Money Management Software

It turns out that I am pretty tired of Quicken. It seems to be a bit buggy and the amount of advertising in it is really annoying. Plus I have been using the Windows version and hear that the Mac version stinks. Even if I wanted to switch there is no good way to convert from Windows to Mac (Intuit provides a tool but basically says "Use at your own risk -- we didn't design these to convert back and forth."). So I am stuck with Quicken for Windows in a Parallels session (which is nice and all but it's slow and clunky).

As a result every few months I think I'll try Wesabe, or Mint, or Yodlee, or Morningstar. But I always back down and then forget most of what I have learned in doing the research. Keep in mind I haven't used any of these sites--this isn't a review--just some notes to myself about what I have learned about each site. So here goes:

Wesabe:
Tim O'Reilly is an investor and backer which makes me like it from the get go. They are crazy about security and data rights -- their philosophy is that you own your own data. They don't take account numbers or user names or anything. Instead of automatic updates of account information it is semi-automatic. They provide uploader tools so that you can download info from your bank to your own computer and then upload it to Wesabe. This means that all they have is a pile of data -- no way to access your accounts.

The focus of the site seems to be on managing spending and saving -- tracking cash flow. They claim to have nifty reports and so forth and let you compare your habits to other people. They can help you by providing a community to work on spending goals (or savings goals).

The big downside is they do nothing to track investments, zip, zilch, nada so they don't really meet my needs.

Mint:
They claim to do both cash flow and investment analysis. You provide account login information when you sign up and then they automatically retrieve transactions from your financial insitutions. The rub here is that they claim they don't store any of this stuff (username, passwords, etc). Which, I guess, is, technically speaking, true because they use yodlee for this (see entry below). But it means that all of your passwords and login info is stored in a single place on the web. They also claim that Mint is "read-only" so nobody could mess with your accounts even if they broke into your mint account. I guess this is also true. But the credintials that are stored by yodlee are the same ones that you use to log in to the banks' websites so again all of your info is out there in one place as best I can figure.

Seems like it might be worth trying if I wasn't paranoid about having all of my username/passwords in the hands of a single website.

Yodlee:
Based on the look of their website they got their start as a financial aggregator not a consumer website. They offer a personal money management page but it does not appear to be their primary business.

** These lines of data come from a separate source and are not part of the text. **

/-- Settles O22: a step that halts keeps every part the invariant reads and leaves a well-formed record; one that
completes keeps memory, stack and `pc` in range, and the record is no instruction's to change. -/
theorem stepKeepsInvariant : Obligations.StepKeepsInvariant := by
  intro s t hinv h
  cases ht : t.run with
  | halted =>
    obtain ⟨a, -, ha, rfl⟩ | ⟨w, c, a, -, rfl, hrecord⟩ := step_halted h ht
    · exact hinv.beginStep.raise (by simpa [RecordWf] using ha)
    · exact hinv.execState.raise hrecord
  | running =>
    obtain ⟨w, i, u, ⟨hr, hf, hd⟩, he, hframe, rfl⟩ := step_running h ht
    have hpc : s.pc.toNat ≤ 0xFFE := ((State.fetch_ok_iff s w).mp hf).1
    have hwf : i.wf = true := (encodeOfDecode w i hd).1
    have hfault : u.fault = none :=
      (hframe .faultRecord (by cases i <;> simp [mayChange])).trans (hinv.running_no_fault hr)
    have hmem := exec_mem_wf he hinv.mem_wf
    have hstack := exec_stackLe he hpc hinv.stack_le
    have hend := endStep_pc_le he hwf (by rwa [State.endStep_run] at ht) hpc hinv.stack_le
    rw [State.endStep_eq] at hend ⊢
    exact ⟨hmem, hend, hstack, fun _ => hfault, fun r hr => nomatch hr.symm.trans hfault⟩

end Sys2Proof.Machine

/-! # Which instruction reads which input (R108) -/

namespace Sys2Proof.Machine

variable {s t u : State} {w : Word} {i : Instr} {p q : StepInput}

/-- The state with other inputs sampled for the step. -/
def State.resample (s : State) (p : StepInput) : State :=
  { s with sig := { s.sig with keys := p.keys, rand8 := p.rand8 } }

/-- The instructions that read the keypad snapshot. -/
def readsKeys (i : Instr) : Prop := ∃ x, i = .skp x ∨ i = .sknp x ∨ i = .ldVxK x

/-- The instruction that reads the random byte. -/
def readsRand (i : Instr) : Prop := ∃ x nn, i = .rnd x nn

theorem keyDown_resample (h : p.keys = s.sig.keys) : keyDown (s.resample p) = keyDown s := by
  funext k
  simp [keyDown, State.resample, h]

theorem chosenKey_resample (h : p.keys = s.sig.keys) : chosenKey (s.resample p) = chosenKey s := by
  simp only [chosenKey, keysDown, keyDown_resample h]
  rfl

theorem push?_resample {a : Word} : (s.resample p).push? a = (s.push? a).map (State.resample · p) := by
  by_cases h : s.sp.val < 16 <;> simp [State.push?, State.resample, h]

theorem pop?_resample : (s.resample p).pop? = s.pop?.map fun e => (e.1, e.2.resample p) := by
  by_cases h : 0 < s.sp.val <;> simp [State.pop?, State.resample, h]

theorem readBlock_resample {a n : Nat} : readBlock (s.resample p) a n = readBlock s a n := by
  induction n with
  | zero => rfl
  | succ k ih => simp only [readBlock, ih]; rfl

/-- Other inputs sampled change nothing an instruction does, where it reads only inputs that are the same. -/
theorem exec_resample (h : exec i s = .next t) (hkeys : readsKeys i → p.keys = s.sig.keys)
    (hrand : readsRand i → p.rand8 = s.sig.rand8) : exec i (s.resample p) = .next (t.resample p) := by
  cases i with
  | rnd x nn =>
    cases h
    have hsame : (s.resample p).sig.rand8 = s.sig.rand8 := hrand ⟨x, nn, rfl⟩
    simp only [exec, execRnd, hsame]
    rfl
  | skp x | sknp x =>
    cases h
    have hsame := keyDown_resample (s := s) (hkeys ⟨x, by simp⟩)
    have hreg : (s.resample p).reg x = s.reg x := rfl
    simp only [exec, execSkp, execSknp, hsame, hreg]
    split <;> rfl
  | ldVxK x =>
    cases h
    have hsame := chosenKey_resample (s := s) (hkeys ⟨x, by simp⟩)
    simp only [exec, execLdVxK, hsame]
    split <;> rfl
  | ret =>
    simp only [exec, execRet, pop?_resample] at h ⊢
    split at h <;> cases h <;> simp only [*, Option.map] <;> rfl
  | call nnn =>
    have hpc : (s.resample p).pc = s.pc := rfl
    simp only [exec, execCall, push?_resample, hpc] at h ⊢
    split at h <;> cases h <;> simp only [*, Option.map] <;> rfl
  | ldB x | storeRegs x | loadRegs x | drw x y n =>
    have hbase : indexBase (s.resample p) = indexBase s := rfl
    simp only [exec, execLdB, execStoreRegs, execLoadRegs, execDrw, hbase, readBlock_resample] at h ⊢
    split at h <;> cases h <;> rfl
  | _ => cases h; rfl

theorem endStep_resample : (s.resample p).endStep = s.endStep.resample p := by
  by_cases h : s.run = .running ∧ s.sig.advanced = false <;> simp [State.endStep, State.resample, h]

/-- A step under other inputs is the same step with those inputs in its signals, where it runs no instruction that reads
an input that differs. -/
theorem step_resample {rest : List StepInput} (h : step { s with inputs := p :: rest } = .next t)
    (hkeys : ∀ w i, Runs s w i → readsKeys i → q.keys = p.keys)
    (hrand : ∀ w i, Runs s w i → readsRand i → q.rand8 = p.rand8) :
    step { s with inputs := q :: rest } = .next (t.resample q) := by
  obtain ⟨hr, ⟨a, hf, rfl⟩ | ⟨w, e, hf, hd, rfl⟩ | ⟨w, i, u, hf, hd, he, rfl⟩⟩ := step_cases _ t h
  · exact step_of_fetch_error hr hf
  · exact step_of_decode_error hr hf hd
  · have hruns : Runs s w i := ⟨hr, hf, hd⟩
    rw [← endStep_resample]
    exact step_of_exec _ w i _ hr hf hd (exec_resample he (hkeys w i hruns) (hrand w i hruns))

/-- The signals of a step hold the inputs it took. -/
theorem step_sampled {rest : List StepInput} (h : step { s with inputs := p :: rest } = .next t) :
    t.sig.keys = p.keys ∧ t.sig.rand8 = p.rand8 := by
  obtain ⟨-, -, -, hkeys, hrand⟩ := stepConsumesOneInput _ t h
  exact ⟨hkeys, hrand⟩

/-- Settles O23: the second step is the first with its own random byte in its signals. -/
theorem randomByteReachesOnlyRnd : Obligations.RandomByteReachesOnlyRnd := by
  intro s t u k a b rest hno ht hu
  have hsame := step_resample (q := ⟨k, b⟩) ht (fun _ _ _ _ => rfl)
    (fun w i hruns ⟨x, nn, hi⟩ => absurd (hi ▸ hruns) (hno w x nn))
  cases hu.symm.trans hsame
  obtain ⟨rfl, -⟩ := step_sampled ht
  rfl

You provide yodlee with all of your usernames and passwords and they periodically log in to your financial institutions and get updated account information. They also make some mention of managing money all in one spot so it may be that they can initiate transactions from their website.

Like Mint they claim to show you investment accounts too.

Morningstar:
Focused entirely on investments. They provide no cash flow or budgeting tools. They also provide no tools for automatically updating accounts -- you have to enter all transactions by hand and there doesn't seem to be an uploader. Finally there is a monthly cost to use the service. On the other hand they are the industry leader in providing investment information and the tools do seem to be pretty useful (I signed up for one of their free 14 day trials and put in some fake data to try things out.)

That's all I can think of for the moment. See you in a month when you get sick of Quicken (again).